Stop after the line with "c).assemblies = s.assemblies"; until then, please copy every line of the records word for word from the first.

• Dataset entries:
-- Opening Marker --

/-- What flashRecipients keeps. -/
@[simp] theorem flashRecipients_fields (s : State) (p : Port) (c : Chan) :
    (s.flashRecipients p c).pending = s.pending ∧ (s.flashRecipients p c).powered = s.powered
      ∧ (s.flashRecipients p c).clock = s.clock ∧ (s.flashRecipients p c).fresh = s.fresh
      ∧ (s.flashRecipients p c).ports = s.ports ∧ (s.flashRecipients p c).assemblies = s.assemblies
      ∧ (s.flashRecipients p c).queues = s.queues ∧ (s.flashRecipients p c).gaps = s.gaps
      ∧ (s.flashRecipients p c).restartBy = s.restartBy ∧ (s.flashRecipients p c).profiles = s.profiles
      ∧ (s.flashRecipients p c).bankA = s.bankA ∧ (s.flashRecipients p c).bankB = s.bankB
      ∧ (s.flashRecipients p c).live = s.live ∧ (s.flashRecipients p c).swapPending = s.swapPending
      ∧ (s.flashRecipients p c).active = s.active ∧ (s.flashRecipients p c).counters = s.counters
      ∧ (s.flashRecipients p c).pins = s.pins ∧ (s.flashRecipients p c).occupied = s.occupied
      ∧ (s.flashRecipients p c).channels = s.channels ∧ (s.flashRecipients p c).router = s.router
      ∧ (s.flashRecipients p c).talk = s.talk ∧ (s.flashRecipients p c).denied = s.denied
      ∧ (s.flashRecipients p c).samples = s.samples ∧ (s.flashRecipients p c).shown = s.shown
      ∧ (s.flashRecipients p c).line = s.line ∧ (s.flashRecipients p c).notices = s.notices
      ∧ (s.flashRecipients p c).noticeControl = s.noticeControl ∧ (s.flashRecipients p c).loader = s.loader
      ∧ (s.flashRecipients p c).save = s.save ∧ (s.flashRecipients p c).store = s.store :=
  fields_of_sansCalls (flashRecipients_sansCalls s p c)

theorem startHoldoff_sansCalls (s : State) (p : Port) (k : KeySlot) :
    (s.startHoldoff p k).sansCalls = s.sansCalls := by
  unfold State.startHoldoff
  split
  · rfl
  · rfl

/-- What startHoldoff keeps. -/
@[simp] theorem startHoldoff_fields (s : State) (p : Port) (k : KeySlot) :
    (s.startHoldoff p k).pending = s.pending ∧ (s.startHoldoff p k).powered = s.powered
      ∧ (s.startHoldoff p k).clock = s.clock ∧ (s.startHoldoff p k).fresh = s.fresh
      ∧ (s.startHoldoff p k).ports = s.ports ∧ (s.startHoldoff p k).assemblies = s.assemblies
      ∧ (s.startHoldoff p k).queues = s.queues ∧ (s.startHoldoff p k).gaps = s.gaps
      ∧ (s.startHoldoff p k).restartBy = s.restartBy ∧ (s.startHoldoff p k).profiles = s.profiles
      ∧ (s.startHoldoff p k).bankA = s.bankA ∧ (s.startHoldoff p k).bankB = s.bankB
      ∧ (s.startHoldoff p k).live = s.live ∧ (s.startHoldoff p k).swapPending = s.swapPending
      ∧ (s.startHoldoff p k).active = s.active ∧ (s.startHoldoff p k).counters = s.counters
      ∧ (s.startHoldoff p k).pins = s.pins ∧ (s.startHoldoff p k).occupied = s.occupied
      ∧ (s.startHoldoff p k).channels = s.channels ∧ (s.startHoldoff p k).router = s.router
      ∧ (s.startHoldoff p k).talk = s.talk ∧ (s.startHoldoff p k).denied = s.denied
      ∧ (s.startHoldoff p k).samples = s.samples ∧ (s.startHoldoff p k).shown = s.shown
      ∧ (s.startHoldoff p k).line = s.line ∧ (s.startHoldoff p k).notices = s.notices
      ∧ (s.startHoldoff p k).noticeControl = s.noticeControl ∧ (s.startHoldoff p k).loader = s.loader
      ∧ (s.startHoldoff p k).save = s.save ∧ (s.startHoldoff p k).store = s.store :=
  fields_of_sansCalls (startHoldoff_sansCalls s p k)
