-- ==== Sys2Proof/Laws/CueFolds.lean ====
section
/-! SUPPORT. An event that changes several records one after the other, in list order, changes each of them as it
stands (R13: one record of a slot; R22, R25, R26, R31, R34). -/

namespace Sys2Proof.Machine

@[simp] theorem putCue_active (s : State) (r : ActiveCue) :
    (s.putCue r).active = s.active.map fun x => if x.slot = r.slot then r else x := by
  simp only [State.putCue, setActive_fields, beq_iff_eq]

@[simp] theorem changeCue_active (s : State) (r : ActiveCue) :
    (s.changeCue r).active = s.active.map fun x => if x.slot = r.slot then r else x := by
  simp only [State.changeCue, handOn_fields, putCue_active]

@[simp] theorem appendCue_active (s : State) (r : ActiveCue) : (s.appendCue r).active = s.active ++ [r] := by
  simp only [State.appendCue, State.joinList, noticeAbsent_fields, handOn_fields, setActive_fields]

/-- The record a list of changes gives a standing record: its own change, or none. -/
def changeOf (g : ActiveCue → ActiveCue) (l : List ActiveCue) (x : ActiveCue) : ActiveCue :=
  match l.find? fun r => r.slot = x.slot with
  | some r => g r
  | none => x

/-- Changes of records of different slots, one after the other, where each change depends only on its record. -/
theorem foldl_changeCue_active (s : State) (f : State → ActiveCue → ActiveCue) (g : ActiveCue → ActiveCue)
    (hf : ∀ t r, t.sansCues = s.sansCues → f t r = g r) (hg : ∀ r, (g r).slot = r.slot) :
    ∀ (l : List ActiveCue) (t : State), (l.map ActiveCue.slot).Nodup → t.sansCues = s.sansCues →
      (l.foldl (fun t r => t.changeCue (f t r)) t).active = t.active.map (changeOf g l)
  | [], t, _, _ => by
    show t.active = t.active.map id
    exact (List.map_id _).symm
  | r :: l, t, hn, ht => by
    rw [List.map_cons, List.nodup_cons] at hn
    rw [List.foldl_cons, foldl_changeCue_active s f g hf hg l _ hn.2 ((changeCue_sansCues _ _).trans ht),
      changeCue_active, hf t r ht, List.map_map]
    refine List.map_congr_left fun x _ => ?_
    simp only [Function.comp_apply, changeOf, hg, List.find?_cons]
    by_cases hx : x.slot = r.slot
    · have hnone : l.find? (fun y => decide (y.slot = r.slot)) = none := by
        rw [List.find?_eq_none]
        intro y hy he
        rw [decide_eq_true_eq] at he
        exact hn.1 (List.mem_map.2 ⟨y, hy, he⟩)
      simp only [hx, if_true, hg, hnone, decide_true]
    · have hx' : ¬r.slot = x.slot := fun hh => hx hh.symm
      simp only [hx, if_false, hx', decide_false]

/-- Changes of the records that pass a test: each such record is changed, every other stands as it stood. -/
theorem filter_changeCue_active (s : State) (P : ActiveCue → Bool) (f : State → ActiveCue → ActiveCue)
    (g : ActiveCue → ActiveCue) (hf : ∀ t r, t.sansCues = s.sansCues → f t r = g r) (hg : ∀ r, (g r).slot = r.slot)
    (hn : (s.active.map ActiveCue.slot).Nodup) :
    ((s.active.filter P).foldl (fun t r => t.changeCue (f t r)) s).active =
      s.active.map fun r => if P r then g r else r := by
  have hfl : ((s.active.filter P).map ActiveCue.slot).Nodup := hn.sublist (List.Sublist.map _ List.filter_sublist)
  rw [foldl_changeCue_active s f g hf hg _ s hfl rfl]
  refine List.map_congr_left fun x hx => ?_
  have huniq : ∀ y ∈ s.active, y.slot = x.slot → y = x := fun y hy he => List.inj_on_of_nodup_map hn hy hx he
  unfold changeOf
  cases hfind : (s.active.filter P).find? (fun r => decide (r.slot = x.slot)) with
  | none =>
    rw [List.find?_eq_none] at hfind
    have hP : ¬P x = true := fun hp => by
      have := hfind x (List.mem_filter.2 ⟨hx, hp⟩)
      simp at this
    simp only [if_neg hP]
  | some r =>
    have hr := List.mem_filter.1 (List.mem_of_find?_eq_some hfind)
    have he := huniq r hr.1 (by simpa using List.find?_some hfind)
    subst he
    simp only [if_pos hr.2]

/-- Such changes touch the list, the queues and the gap flags and nothing else. -/
theorem foldl_changeCue_notices (f : State → ActiveCue → ActiveCue) :
    ∀ (l : List ActiveCue) (t : State), (l.foldl (fun t r => t.changeCue (f t r)) t).notices = t.notices
  | [], _ => rfl
  | r :: l, t => by rw [List.foldl_cons, foldl_changeCue_notices f l, changeCue_notices]

theorem foldl_changeCue_sansCues (f : State → ActiveCue → ActiveCue) (l : List ActiveCue) (t : State) :
    (l.foldl (fun t r => t.changeCue (f t r)) t).sansCues = t.sansCues :=
  foldl_sansCues _ (fun t _ => changeCue_sansCues t _) l t

/-- Presence, the READY policy and the record of a slot do not depend on the list or on messages. -/
theorem present_congr {s t : State} (h : t.sansCues = s.sansCues) : t.present = s.present := by
  funext p
  obtain ⟨-, -, -, -, hp, -⟩ := fields_of_sansCues h
  simp only [State.present, hp]

theorem liveTables_congr {s t : State} (h : t.sansCues = s.sansCues) : t.liveTables = s.liveTables := by
  obtain ⟨-, -, -, -, -, -, -, -, ha, hb, hl, -⟩ := fields_of_sansCues h
  simp only [State.liveTables, hl]
  cases s.live <;> simp only [State.bank, ha, hb]

theorem policyMet_congr {s t : State} (h : t.sansCues = s.sansCues) (r : ActiveCue) : t.policyMet r = s.policyMet r := by
  simp only [State.policyMet, State.cue, State.presentSet, liveTables_congr h, present_congr h]

theorem testReady_congr {s t : State} (h : t.sansCues = s.sansCues) (r : ActiveCue) : t.testReady r = s.testReady r := by
  simp only [State.testReady, policyMet_congr h]

@[simp] theorem testReady_slot (s : State) (r : ActiveCue) : (s.testReady r).slot = r.slot := by
  unfold State.testReady
  split <;> rfl

/-- States alike but for messages and the list, with the same list, are alike but for messages. -/
theorem sansMsgs_of_sansCues {a b : State} (h : a.sansCues = b.sansCues) (hl : a.active = b.active) :
    a.sansMsgs = b.sansMsgs := by
  have key : ∀ s : State, s.sansMsgs = { s.sansCues with active := s.active } := fun _ => rfl
  rw [key a, key b, h, hl]

end Sys2Proof.Machine
end

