-- ==== Sys2Proof/Tests/Slice0.lean ====
section
/-! SUPPORT. The author's own checks: ill-formed commands that WellFormed refuses, small worked examples of the spec,
and for every statement with hypotheses concrete states and operands that meet them, clause by clause. -/

namespace Sys2Proof.Tests
open Sys2Proof Sys2Proof.Machine

set_option Elab.async false

/-! ## States the witnesses are built from -/

/-- Every key let go. -/
def noKeys : Keys := { talk := 0, call := 0, cue := false }

/-- The record of a port in a state, with a station of four key slots. -/
def station (st : PortState) : PortRecord :=
  { PortRecord.powerOn with state := st, ident := some { cls := .desk, keyCount := 4, serial := 7 }, keyRef := some noKeys }

/-- P0, P3 and P4 UP and the other ports DOWN, the loader IDLE, everything else as after reset. -/
def desk : State :=
  { State.reset with
    loader := .idle
    clock := 1000
    ports := put (put (put State.reset.ports 0 (station .up)) 3 (station .up)) 4 (station .up) }

/-- The desk with one record changed. -/
def withPort (p : Port) (r : PortRecord) : State := { desk with ports := put desk.ports p r }

/-- Slot 12 on G1, slot 13 on G1 with ANY_STATE, G1 holding P3, P4 and P5. -/
def tables : BankTables :=
  { BankTables.cleared with
    cues := put (put BankTables.cleared.cues 12 { CueRecord.cleared with valid := true, groups := [0] }) 13
      { CueRecord.cleared with valid := true, groups := [0], goPolicy := .anyState }
    groups := put BankTables.cleared.groups 0 { valid := true, ports := ⟨0x38⟩ } }

/-- The desk with those tables live. -/
def show_ : State := { desk with bankA := tables }

/-- A record of a slot in a state. -/
def record (slot : CueSlot) (st : CueState) : ActiveCue :=
  { slot := slot, state := st, prior := none, targets := ⟨0x38⟩, awaited := ⟨0x18⟩, acked := ⟨0⟩, absent := ⟨0x20⟩
    overdue := false, unready := false, origin := .desk 0, ackDeadline := none, followDeadline := none
    remaining := none, goDisplay := none }

/-- The show with some records in the list. -/
def standing (l : List ActiveCue) : State := { show_ with active := l }

/-- Cue 12 with a successor link and an interlock zone, with records in the list. -/
def linked (x : Option Successor) (z : Option ZoneNo) (l : List ActiveCue) : State :=
  { show_ with
    active := l
    bankA := { tables with
      cues := put tables.cues 12 { tables.cues[(12 : CueSlot)] with successor := x, interlock := z }
      zones := put tables.zones 0 { Zone.cleared with valid := true, lower := 0, upper := 10 } }
    occupied := put State.reset.occupied 0 true }

/-- The desk with counter M1 changed. -/
def withCounter (c : Counter) : State := { desk with counters := put desk.counters 0 c }

/-- M1 with a value and comparison RUNNING at index 0. -/
def running (v : Int) : Counter := { Counter.powerOn with value := v, comparison := .running }

/-- The desk with M1 RUNNING before one entry. -/
def matching (v : Int) (e : PositionEntry) : State :=
  { withCounter (running v) with bankA := { tables with positions := put tables.positions 0 e } }

/-- An entry of a talk list. -/
def talker (p : Port) (pr : Fin 4) (l : Bool) : TalkEntry :=
  { port := p, slot := 0, priority := pr, latched := l, pressTime := none }

/-- The desk with the lists of C3 and its entry changed. -/
def talking (e : ChannelEntry) (t : ChannelTalk) : State :=
  { desk with channels := put desk.channels 2 e, talk := put desk.talk 2 t }

/-- The desk with a transmit queue changed. -/
def withQueue (p : Port) (q : List TxEntry) : State := { desk with queues := put desk.queues p q }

-- Closing Marker --

• Answer box:
/-- What flashRecipients keeps. -/
@[simp] theorem flashRecipients_fields (s : State) (p : Port) (c : Chan) :
    (s.flashRecipients p c).pending = s.pending ∧ (s.flashRecipients p c).powered = s.powered
      ∧ (s.flashRecipients p c).clock = s.clock ∧ (s.flashRecipients p c).fresh = s.fresh
      ∧ (s.flashRecipients p c).ports = s.ports ∧ (s.flashRecipients p c).assemblies = s.assemblies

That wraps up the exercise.